What does the job involve? Oncology patients often find that they are missing out on attending school or college for extended periods of time while they are undergoing treatment. The main part of my job is ensuring that school and college aged students are still receiving the same access to their studies as their peers. This involves liaising with the schools to make sure that we are delivering lessons which are appropriate to what is happening in school, as well as working with nurse specialists, social workers and other professional bodies to make sure that appropriate measures are put in place to make sure that the student can get into school as much as possible. Another part of my job is working with young people who want to further their education through university or an apprenticeship course. For example, I am currently working with a young person whose cancer diagnosis has given him motivation to gain qualifications so that he can support himself in the future and so at the moment I am helping him research Mechanics courses.

What is the most interesting part of the job? The job involves so much interaction and building relationships with the young people on the wards. Often during treatment, education can be the last thing on a patient’s mind, and so an important and really enjoyable part of my role is to spend time engaging with the young people by taking part in activities on the wards or just being there for a chat so that they know who I am and feel comfortable about approaching me for advice and guidance when they are ready.

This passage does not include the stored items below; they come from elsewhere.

/-- R18, R266, R269, R472 to R478: a power-on reset restores every domain but BATTERY, a CHIP reset, by command or watchdog, keeps the POWER domain and time and records its cause; from PORST_N's release, with the reference clock, the PLL
locks and the ROM starts the firmware, which mounts the store, counts the boot and applies the configuration of the boot record's slot, or applies none.
The model's choices used: log entries 4, 52, 53, 54. -/
def Obligations.ResetsAndBoot : Prop :=
  ∀ s : State,
    (∀ (k : Fin 33) (torn : Bool), s.env.held = false → Completes (.powerOnReset k torn) s fun t =>
      ResetLeaves true [0, 1, 2, 3, 4, 5, 6, 7, 8, 9, 10, 11, 12, 14, 16] s t ∧ t.env = {} ∧ t.linkUp = false ∧
      ∀ (a : Nat) (d : RegD) (x : FieldD), regDesc a = some d → x ∈ d.fields → x.dom = .battery → t.fld ⟨a, x.lo, x.width⟩ = s.fld ⟨a, x.lo, x.width⟩) ∧
    (∀ (strap : Bool) (b : BootIn), s.env.held = true →
      (Completes (.porstNRelease strap false b) s fun t => t.env = { s.env with held := false } ∧ t.flag F.TIE_STATUS_STRAP = strap ∧ Only [.env] [F.TIE_STATUS_STRAP.addr] s t) ∧
      (Completes (.porstNRelease strap true b) s fun t => t.env.held = false ∧ t.env.pll = true ∧ t.flag F.TIE_STATUS_STRAP = strap ∧ t.flag F.HRT_STATUS_HUK_OK = b.huk ∧
        t.flag F.HRT_STATUS_TRNG_OK = true ∧ t.fld F.HRT_STATUS_LCS = s.otp.lcs ∧ RomOutcome b.agree t ∧ Only romParts [] s t)) ∧
    (∀ b : BootIn, s.env.held = false → s.env.pll = false → Completes (.corePllLock b) s fun t => t.env.pll = true ∧ t.flag F.HRT_STATUS_HUK_OK = b.huk ∧ RomOutcome b.agree t ∧
      Only romParts [] s t) ∧
    (∀ (b : BootIn) (c : Instr) (cause : Fld), (c, cause) ∈ [(Instr.chipReset .secure b, F.GLB_RST_CAUSE_CHIP_CMD), (.watchdogReset b, F.GLB_RST_CAUSE_WATCHDOG)] →
        s.env.held = false → s.env.pll = true →
      Completes c s fun t => t.flag cause = true ∧ ResetLeaves false [1, 2, 3, 4, 5, 6, 8, 9] s t ∧ t.flag F.HRT_STATUS_HUK_OK = b.huk ∧ RomOutcome b.agree t ∧
        t.linkUp = s.linkUp ∧ t.tmp.plain = s.tmp.plain) ∧
    (∀ x : FwIn, s.env.held = false → s.fld F.GLB_BOOT_STAGE = 1 → Completes (.firmwareBoot x) s fun t =>
      t.powerCycles = s.powerCycles + s.ctl.owedPower ∧ t.boots = s.boots + s.ctl.owedBoots ∧ t.ctl.owedPower = 0 ∧ t.ctl.owedBoots = 0 ∧
      (t.fld F.GLB_BOOT_STAGE = 9 ∨
        (t.fld F.GLB_BOOT_STAGE = 4 ∧ Logged 0x001 (s.fld F.GLB_BOOT_FW_SLOT) t ∧ s.flag F.HRT_STATUS_HUK_OK = true ∧ t.fld F.GLB_BOOT_CFG_SLOT = s.bootRec.cfg % 2 ∧
          ∃ i, imgOf (s.cfgFlash s.bootRec.cfg) = some i ∧ t.words (F.GLB_CFG_MEASURE 0).addr 12 = leWords 12 i.meas ∧ t.fld F.GLB_IMAGE_SEQ = i.seq % 2 ^ 32)) ∧
      (s.flag F.HRT_STATUS_HUK_OK = false → t.fld F.GLB_BOOT_STAGE = 9 ∧ t.fld F.GLB_IMAGE_SEQ = s.fld F.GLB_IMAGE_SEQ) ∧
      (s.flag F.HRT_STATUS_HUK_OK = true → imgOf (s.cfgFlash s.bootRec.cfg) = none → t.fld F.GLB_BOOT_STAGE = 9 ∧ Logged 0x003 0 t) ∧
      t.pending = s.pending ∧ t.cyc = s.cyc ∧ t.opMin = s.opMin ∧ { t.ctl with owedPower := s.ctl.owedPower, owedBoots := s.ctl.owedBoots, lcsNew := s.ctl.lcsNew } = s.ctl)

/-! ## Parcels (spec/12_parcels.md) -/

/-- R304, R306, R308 to R311, R314 to R320: ASSIGN gives an UNASSIGNED parcel its tenant, its limits and a new epoch, and it runs; RELEASE begins a HARD reset that releases the parcel; RESET begins a reset of its kind,
FREEZE a freeze, each in progress until it is done; THAW lets a FROZEN parcel run; SAVE writes the image of a FROZEN parcel, RESTORE loads one that passes its checks; a parcel in another state refuses them with
PARCEL_STATE.
The model's choices used: log entries 61, 63. -/
def Obligations.ParcelCommands : Prop :=
  ∀ (s : State) (d : Desc) (q : Session), d.fn = 0 →
    let p := parNum (descBody d)
    let b := descBody d
    let st := s.parState p
    let w0 := (F.GLB_PARCEL_W0_STATE p).addr
    let waits (op : Nat) (t : State) : Prop := t.waits = s.waits ++ [{ d := d, opcode := op }]
    let signed (op len : Nat) : Prop := (∃ n, SentSigned s d op q n) ∧ d.agree = true ∧ b.length = len
    let sent (op len : Nat) : Prop := Sent s d op .operate q ∧ b.length = len
    p < 64 → q.parcels.getLsbD p = true →
    (signed 0x500 16 → p ≠ 0 → st = Ps.unassigned → leAt b 4 4 ≠ 0 → s.storeRoom 0 1 →
      CompletesSigned (.parcelAssign d) s d 0x500 (refusedParts ++ storeParts ++ [Machine.Part.tie])
        ([w0, (F.GLB_PARCEL_W1_TENANT p).addr, (F.GLB_PARCEL_W2_EPOCH p).addr, (F.GLB_PARCEL_LIM_W0_SC_MAX p).addr, (F.GLB_PARCEL_LIM_W1_SLOT_MAX p).addr] ++ storeKeys 0 ++ evtKeys) fun t =>
        Answered d 0x500 0 t ∧ t.parState p = Ps.running ∧ t.fld (F.GLB_PARCEL_W1_TENANT p) = leAt b 4 4 ∧ tabGet 0 t.hrt.tenants p = leAt b 4 4 ∧ t.parcelEpoch p = s.parcelEpoch p + 1 ∧
        t.fld (F.GLB_PARCEL_W2_EPOCH p) = (s.parcelEpoch p + 1) % 2 ^ 32 ∧ t.fld (F.GLB_PARCEL_LIM_W0_SC_MAX p) = min 65536 (leAt b 8 4) ∧
        t.fld (F.GLB_PARCEL_LIM_W1_SLOT_MAX p) = min 4096 (leAt b 12 4 / 65536 % 8192) ∧ t.fld (F.GLB_PARCEL_LIM_W1_PIN_MAX p) = min 4096 (leAt b 12 4 % 8192) ∧ Logged 0x021 p t) ∧
    (signed 0x501 4 → p ≠ 0 → st ≠ Ps.unassigned → (s.parOf p).reset = none → s.sec.delWait = none → tabWf (fun _ => none) s.frames = true → CompletesSigned (.parcelRelease d) s d 0x501 (pathParts ++ [Machine.Part.par, .block 4]) [] fun t =>
      waits 0x501 t ∧ t.parState p = Ps.resetting ∧ t.flag (F.GLB_PARCEL_W0_HARD p) = true ∧ t.parFrames p s.nextFrame (fun f => f.ended.isNone) = [] ∧
      ∃ r, (t.parOf p).reset = some r ∧ r.hard = true ∧ r.release = true ∧ r.bound = s.nextFrame ∧ r.at_ = s.cyc) ∧
    (sent 0x502 8 → leAt b 4 4 ≠ 1 → st = Ps.running → (s.parOf p).reset = none → Completes (.parcelReset d) s fun t => waits 0x502 t ∧ t.parState p = Ps.resetting ∧ Logged 0x021 p t ∧
      (t.parOf p).reset = some { hard := false, at_ := s.cyc, bound := s.nextFrame, frozen := false } ∧ (∀ o, o < ctlQueue → o % 64 = p → (t.queue o).maxDepth = 0 ∧ (t.queue o).maxDelay = 0) ∧
      (∀ o, ctlQueue ≤ o ∨ o % 64 ≠ p → t.queue o = s.queue o) ∧ Only (hostParts ++ [Machine.Part.fbk, .par, .blw, .waits, .tie]) (w0 :: evtKeys) s t) ∧
    (sent 0x502 8 → leAt b 4 4 = 1 → st = Ps.running ∨ st = Ps.freezing ∨ st = Ps.frozen → (s.parOf p).reset = none → s.sec.delWait = none → tabWf (fun _ => none) s.frames = true →
      Completes (.parcelReset d) s fun t => waits 0x502 t ∧ t.parState p = Ps.resetting ∧ t.flag (F.GLB_PARCEL_W0_HARD p) = true ∧ t.parFrames p s.nextFrame (fun f => f.ended.isNone) = [] ∧
      (∃ r, (t.parOf p).reset = some r ∧ r.hard = true ∧ r.release = false ∧ r.bound = s.nextFrame ∧ r.at_ = s.cyc ∧ (r.frozen = true ↔ st ≠ Ps.running)) ∧
      Only (pathParts ++ [Machine.Part.par, .block 4]) [] s t) ∧
    (sent 0x503 4 → p ≠ 0 → st = Ps.running → Completes (.parcelFreeze d) s fun t => waits 0x503 t ∧ t.parState p = Ps.freezing ∧ (t.parOf p).freeze = some s.cyc ∧ Logged 0x021 p t ∧
      Only (hostParts ++ [Machine.Part.fbk, .par, .waits, .tie]) (w0 :: evtKeys) s t) ∧
    (sent 0x504 4 → st = Ps.frozen → Completes (.parcelThaw d) s fun t => Answered d 0x504 0 t ∧ t.parState p = Ps.running ∧ t.flag (F.GLB_PARCEL_W0_SAVED p) = false ∧
      t.flag (F.GLB_PARCEL_W0_RESTORED p) = false ∧ Logged 0x021 p t ∧ Only (hostParts ++ [Machine.Part.fbk, .tie]) (w0 :: evtKeys) s t) ∧
    (signed 0x505 1693 → p ≠ 0 → st = Ps.frozen → d.writeOk = true →
      let img := s.image p (leAt b 4 8) (leAt b 12 4 % 256) (leAt b 1681 4) (slice b 16 1665)
      CompletesSigned (.parcelSave d) s d 0x505 (refusedParts ++ storeParts ++ [Machine.Part.sec, .free, .tie, .block 10, .block 5, .block 13]) (w0 :: storeKeys 2 ++ evtKeys) fun t =>
        (s.imageRoom img.length = true → Answered d 0x505 0 t ∧ t.flag (F.GLB_PARCEL_W0_SAVED p) = true ∧ (t.fn 0).rspBuf = img ∧ Logged 0x024 p t) ∧
        (s.imageRoom img.length = false → Answered d 0x505 0x92 t ∧ t.flag (F.GLB_PARCEL_W0_SAVED p) = s.flag (F.GLB_PARCEL_W0_SAVED p))) ∧
    (∀ img : List Byte, signed 0x506 128 → st = Ps.frozen → (s.sec.chans.any fun e => e.2.valid && e.2.parcel == p) = false → (s.hrt.slots.any fun e => e.2.st != 0 && e.2.parcel == p) = false →
        s.imageRoom img.length = true → s.storeRoom 0 1 →
      CompletesSigned (.parcelRestore d img true) s d 0x506 (refusedParts ++ storeParts ++ [Machine.Part.rules, .plat, .sec, .saStat, .blw, .tie, .free, .block 0, .block 3, .block 4, .block 5, .block 7, .block 10, .block 13])
          evtKeys fun t =>
        (∀ r, s.restoreCheck p (slice b 4 48) (slice b 64 64) img = .inr r → Answered d 0x506 0 t ∧ t.flag (F.GLB_PARCEL_W0_RESTORED p) = true ∧ tabGet 0 t.hrt.seqs p = leAt img 32 4 ∧
          Logged 0x025 p t) ∧
        (∀ c, s.restoreCheck p (slice b 4 48) (slice b 64 64) img = .inl c → Answered d 0x506 c t ∧ t.hrt = s.hrt ∧ t.sec = s.sec ∧ t.rules = s.rules ∧ t.plat = s.plat ∧ t.blw = s.blw)) ∧
    (∀ (c : Instr) (op : Nat), (c, op) ∈ [(Instr.parcelFreeze d, 0x503), (.parcelThaw d, 0x504)] → sent op 4 → st = Ps.unassigned → Completes c s fun t =>
      Answered d op 0x94 t ∧ Only refusedParts evtKeys s t)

What is the most challenging part of the job? Naturally, seeing these young people who are often of quite a similar age to me going through something as difficult as cancer is extremely tough. Seeing their day to day lives being put on hold due to their treatment can be very difficult but the strength and determination most patients have to carry on with learning as well as bringing fun and laughter to the wards is incredibly admirable and a pleasure to see.